-- ==== Sys2Proof/Laws/Command.lean ====
section
/-!
SUPPORT. What a command word can do in each phase of the engine, and the zero-fill, said once.
-/

namespace Sys2Proof.Machine

/-! ### Command words by phase -/

theorem runCommand_idle {s : State} (h : s.eng.phase = .idle) (w : Word) (first : State → State) :
    runCommand w first s = .next (s.writeCtrl w) := by
  simp [runCommand, h]

theorem runCommand_start {s : State} (h : s.eng.phase = .start) (w : Word) (first : State → State) :
    runCommand w first s = .next (first s) := by
  simp [runCommand, h]

theorem runCommand_running {s : State} (h : s.eng.phase ≠ .idle) (h' : s.eng.phase ≠ .start) (w : Word)
    (first : State → State) : runCommand w first s = .next s := by
  unfold runCommand
  split <;> simp_all

/-- Everything a command word can do: a CTRL write, the engine's first step, or nothing. It never stops. -/
theorem runCommand_cases {w : Word} {first : State → State} {s t : State} (h : runCommand w first s = .next t) :
    (s.eng.phase = .idle ∧ t = s.writeCtrl w) ∨ (s.eng.phase = .start ∧ t = first s) ∨ t = s := by
  unfold runCommand at h
  split at h <;> injection h with h <;> subst h <;> simp_all

/-- A legal command word's meaning in any phase. -/
theorem exec_legalCommand (op : Operation) (d : Depth) (f : CmdFlags) (s : State) :
    exec (legalCommand op d f) s = runCommand (commandWord op.code d.code f) (fun s => s.firstStep op d f) s := by
  cases op <;> cases d <;> rfl

/-- A legal command word in the engine's first step. -/
theorem exec_legalCommand_start {s : State} (h : s.eng.phase = .start) (op : Operation) (d : Depth) (f : CmdFlags) :
    exec (legalCommand op d f) s = .next (s.firstStep op d f) := by
  rw [exec_legalCommand, runCommand_start h]

/-- A command word whose OP is reserved raises UNSUPPORTED. -/
theorem exec_reservedOpCommand {op : BitVec 4} (h : Operation.ofCode op = none) (b : BitVec 3) (f : CmdFlags) (s : State) :
    exec (reservedOpCommand op b f) s = runCommand (commandWord op b f) (fun s => s.raise .unsupported) s := by
  obtain rfl | rfl | rfl | rfl | rfl | rfl | rfl | rfl | rfl :
      op = 5 ∨ op = 6 ∨ op = 7 ∨ op = 8 ∨ op = 11 ∨ op = 12 ∨ op = 13 ∨ op = 14 ∨ op = 15 := by
    revert op
    decide
  all_goals rfl

/-- A command word whose BPP is reserved raises UNSUPPORTED. -/
theorem exec_reservedBppCommand {b : BitVec 3} (h : Depth.ofCode b = none) (op : Operation) (f : CmdFlags) (s : State) :
    exec (reservedBppCommand op b f) s = runCommand (commandWord op.code b f) (fun s => s.raise .unsupported) s := by
  obtain rfl | rfl | rfl : b = 5 ∨ b = 6 ∨ b = 7 := by
    revert b
    decide
  all_goals rfl

/-- The latched command in the engine's first step: UNSUPPORTED, or the checks and the operation. -/
theorem exec_commandOf_start {s : State} (h : s.eng.phase = .start) (op : BitVec 4) (b : BitVec 3) (f : CmdFlags) :
    exec (commandOf op b f) s =
      match Operation.ofCode op, Depth.ofCode b with
      | some o, some d => .next (s.firstStep o d f)
      | _, _ => .next (s.raise .unsupported) := by
  unfold commandOf
  cases ho : Operation.ofCode op with
  | none => simp [exec_reservedOpCommand ho, runCommand_start h]
  | some o =>
    cases hd : Depth.ofCode b with
    | none => simp [exec_reservedBppCommand hd, runCommand_start h]
    | some d => simp [exec_legalCommand_start h]

/-! ### The first step and the zero-fill -/

theorem State.firstStep_fails {s : State} {op : Operation} {d : Depth} {f : CmdFlags} {c : ErrCode}
    (h : configError op d f s.cfg = some c) : s.firstStep op d f = s.raise c := by
  simp [State.firstStep, h]

theorem State.firstStep_enters {s : State} {op : Operation} {d : Depth} {f : CmdFlags}
    (h : configError op d f s.cfg = none) : s.firstStep op d f = s.enterOperation op d := by
  simp [State.firstStep, h]

/-- What follows passed checks: the zero-fill of a decoder that has a byte to fill, else the body; the hidden state is
initialised either way. -/
theorem State.enterOperation_cases (s : State) (op : Operation) (d : Depth) :
    (Operation.isDecoder op = true ∧ 0 < fillLength d s.cfg ∧
      s.enterOperation op d = (s.initialise op).withPhase (.fill 0)) ∨
    ((Operation.isDecoder op = false ∨ fillLength d s.cfg = 0) ∧
      s.enterOperation op d = (s.initialise op).withPhase .body) := by
  unfold State.enterOperation
  split
  · rename_i h
    simp only [Bool.and_eq_true, decide_eq_true_eq] at h
    exact .inl ⟨h.1, h.2, rfl⟩
  · rename_i h
    simp only [Bool.and_eq_true, decide_eq_true_eq, not_and, not_lt, Nat.le_zero] at h
    refine .inr ⟨?_, rfl⟩
    cases hd : Operation.isDecoder op
    · exact .inl rfl
    · exact .inr (h hd)

/-- Initialising twice is initialising once, whatever the phase. -/
theorem State.initialise_initialise (s : State) (op : Operation) (p : Phase) :
    ((s.initialise op).withPhase p).initialise op = (s.initialise op).withPhase p := by
  cases op <;> rfl

/-- One step of the zero-fill: byte k of OUT becomes 0, and the next byte or the body follows. -/
theorem zeroFillStep_eq {s : State} {op : Operation} {d : Depth} (ho : Operation.ofCode s.ctrl.op = some op)
    (hd : Depth.ofCode s.ctrl.bpp = some d) (hdec : Operation.isDecoder op = true)
    (hc : configError op d s.ctrl.flags s.cfg = none) {k : Word} (hk : k.toNat < fillLength d s.cfg) :
    zeroFillStep k s = .next ((s.outWrite k.toNat 0).withPhase
      (if k.toNat + 1 < fillLength d s.cfg then .fill (k + 1) else .body)) := by
  simp [zeroFillStep, ho, hd, hdec, hc, hk]

/-- Everything a step of the zero-fill can do. -/
theorem zeroFillStep_cases {k : Word} {s t : State} (h : zeroFillStep k s = .next t) :
    ∃ op d, Operation.ofCode s.ctrl.op = some op ∧ Depth.ofCode s.ctrl.bpp = some d ∧
      Operation.isDecoder op = true ∧ configError op d s.ctrl.flags s.cfg = none ∧ k.toNat < fillLength d s.cfg ∧
      t = (s.outWrite k.toNat 0).withPhase (if k.toNat + 1 < fillLength d s.cfg then .fill (k + 1) else .body) := by
  unfold zeroFillStep at h
  split at h
  · rename_i op d ho hd
    split at h
    · rename_i hc
      simp only [Bool.and_eq_true, beq_iff_eq, decide_eq_true_eq] at hc
      injection h with h
      exact ⟨op, d, ho, hd, hc.1.1, hc.1.2, hc.2, h.symm⟩
    · cases h
  · cases h

/-- The bytes that the zero-fill writes lie in OUT. -/
theorem fillLength_le (d : Depth) (g : Cfg) : fillLength d g ≤ g.outLen.toNat := Nat.min_le_left _ _

end Sys2Proof.Machine
end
◆ ◆ ◆ ◆
▶ _Problem details_:
Full transcription, please: every entry, exactly as written.

▶ _Your solution_:
-- ==== Sys2Proof/Laws/Command.lean ====
section
/-!
SUPPORT. What a command word can do in each phase of the engine, and the zero-fill, said once.
-/

namespace Sys2Proof.Machine

/-! ### Command words by phase -/

theorem runCommand_idle {s : State} (h : s.eng.phase = .idle) (w : Word) (first : State → State) :
    runCommand w first s = .next (s.writeCtrl w) := by
  simp [runCommand, h]

theorem runCommand_start {s : State} (h : s.eng.phase = .start) (w : Word) (first : State → State) :
    runCommand w first s = .next (first s) := by
  simp [runCommand, h]

theorem runCommand_running {s : State} (h : s.eng.phase ≠ .idle) (h' : s.eng.phase ≠ .start) (w : Word)
    (first : State → State) : runCommand w first s = .next s := by
  unfold runCommand
  split <;> simp_all

/-- Everything a command word can do: a CTRL write, the engine's first step, or nothing. It never stops. -/
theorem runCommand_cases {w : Word} {first : State → State} {s t : State} (h : runCommand w first s = .next t) :
    (s.eng.phase = .idle ∧ t = s.writeCtrl w) ∨ (s.eng.phase = .start ∧ t = first s) ∨ t = s := by
  unfold runCommand at h
  split at h <;> injection h with h <;> subst h <;> simp_all

/-- A legal command word's meaning in any phase. -/
theorem exec_legalCommand (op : Operation) (d : Depth) (f : CmdFlags) (s : State) :
    exec (legalCommand op d f) s = runCommand (commandWord op.code d.code f) (fun s => s.firstStep op d f) s := by
  cases op <;> cases d <;> rfl

/-- A legal command word in the engine's first step. -/
theorem exec_legalCommand_start {s : State} (h : s.eng.phase = .start) (op : Operation) (d : Depth) (f : CmdFlags) :
    exec (legalCommand op d f) s = .next (s.firstStep op d f) := by
  rw [exec_legalCommand, runCommand_start h]

/-- A command word whose OP is reserved raises UNSUPPORTED. -/
theorem exec_reservedOpCommand {op : BitVec 4} (h : Operation.ofCode op = none) (b : BitVec 3) (f : CmdFlags) (s : State) :
    exec (reservedOpCommand op b f) s = runCommand (commandWord op b f) (fun s => s.raise .unsupported) s := by
  obtain rfl | rfl | rfl | rfl | rfl | rfl | rfl | rfl | rfl :
      op = 5 ∨ op = 6 ∨ op = 7 ∨ op = 8 ∨ op = 11 ∨ op = 12 ∨ op = 13 ∨ op = 14 ∨ op = 15 := by
    revert op
    decide
  all_goals rfl

/-- A command word whose BPP is reserved raises UNSUPPORTED. -/
theorem exec_reservedBppCommand {b : BitVec 3} (h : Depth.ofCode b = none) (op : Operation) (f : CmdFlags) (s : State) :
    exec (reservedBppCommand op b f) s = runCommand (commandWord op.code b f) (fun s => s.raise .unsupported) s := by
  obtain rfl | rfl | rfl : b = 5 ∨ b = 6 ∨ b = 7 := by
    revert b
    decide
  all_goals rfl

/-- The latched command in the engine's first step: UNSUPPORTED, or the checks and the operation. -/
theorem exec_commandOf_start {s : State} (h : s.eng.phase = .start) (op : BitVec 4) (b : BitVec 3) (f : CmdFlags) :
    exec (commandOf op b f) s =
      match Operation.ofCode op, Depth.ofCode b with
      | some o, some d => .next (s.firstStep o d f)
      | _, _ => .next (s.raise .unsupported) := by
  unfold commandOf
  cases ho : Operation.ofCode op with
  | none => simp [exec_reservedOpCommand ho, runCommand_start h]
  | some o =>
    cases hd : Depth.ofCode b with
    | none => simp [exec_reservedBppCommand hd, runCommand_start h]
    | some d => simp [exec_legalCommand_start h]

/-! ### The first step and the zero-fill -/

theorem State.firstStep_fails {s : State} {op : Operation} {d : Depth} {f : CmdFlags} {c : ErrCode}
    (h : configError op d f s.cfg = some c) : s.firstStep op d f = s.raise c := by
  simp [State.firstStep, h]

theorem State.firstStep_enters {s : State} {op : Operation} {d : Depth} {f : CmdFlags}
    (h : configError op d f s.cfg = none) : s.firstStep op d f = s.enterOperation op d := by
  simp [State.firstStep, h]

/-- What follows passed checks: the zero-fill of a decoder that has a byte to fill, else the body; the hidden state is
initialised either way. -/
theorem State.enterOperation_cases (s : State) (op : Operation) (d : Depth) :
    (Operation.isDecoder op = true ∧ 0 < fillLength d s.cfg ∧
      s.enterOperation op d = (s.initialise op).withPhase (.fill 0)) ∨
    ((Operation.isDecoder op = false ∨ fillLength d s.cfg = 0) ∧
      s.enterOperation op d = (s.initialise op).withPhase .body) := by
  unfold State.enterOperation
  split
  · rename_i h
    simp only [Bool.and_eq_true, decide_eq_true_eq] at h
    exact .inl ⟨h.1, h.2, rfl⟩
  · rename_i h
    simp only [Bool.and_eq_true, decide_eq_true_eq, not_and, not_lt, Nat.le_zero] at h
    refine .inr ⟨?_, rfl⟩
    cases hd : Operation.isDecoder op
    · exact .inl rfl
    · exact .inr (h hd)

/-- Initialising twice is initialising once, whatever the phase. -/
theorem State.initialise_initialise (s : State) (op : Operation) (p : Phase) :
    ((s.initialise op).withPhase p).initialise op = (s.initialise op).withPhase p := by
  cases op <;> rfl

/-- One step of the zero-fill: byte k of OUT becomes 0, and the next byte or the body follows. -/
theorem zeroFillStep_eq {s : State} {op : Operation} {d : Depth} (ho : Operation.ofCode s.ctrl.op = some op)
    (hd : Depth.ofCode s.ctrl.bpp = some d) (hdec : Operation.isDecoder op = true)
    (hc : configError op d s.ctrl.flags s.cfg = none) {k : Word} (hk : k.toNat < fillLength d s.cfg) :
    zeroFillStep k s = .next ((s.outWrite k.toNat 0).withPhase
      (if k.toNat + 1 < fillLength d s.cfg then .fill (k + 1) else .body)) := by
  simp [zeroFillStep, ho, hd, hdec, hc, hk]

/-- Everything a step of the zero-fill can do. -/
theorem zeroFillStep_cases {k : Word} {s t : State} (h : zeroFillStep k s = .next t) :
    ∃ op d, Operation.ofCode s.ctrl.op = some op ∧ Depth.ofCode s.ctrl.bpp = some d ∧
      Operation.isDecoder op = true ∧ configError op d s.ctrl.flags s.cfg = none ∧ k.toNat < fillLength d s.cfg ∧
      t = (s.outWrite k.toNat 0).withPhase (if k.toNat + 1 < fillLength d s.cfg then .fill (k + 1) else .body) := by
  unfold zeroFillStep at h
  split at h
  · rename_i op d ho hd
    split at h
    · rename_i hc
      simp only [Bool.and_eq_true, beq_iff_eq, decide_eq_true_eq] at hc
      injection h with h
      exact ⟨op, d, ho, hd, hc.1.1, hc.1.2, hc.2, h.symm⟩
    · cases h
  · cases h

/-- The bytes that the zero-fill writes lie in OUT. -/
theorem fillLength_le (d : Depth) (g : Cfg) : fillLength d g ≤ g.outLen.toNat := Nat.min_le_left _ _

end Sys2Proof.Machine
end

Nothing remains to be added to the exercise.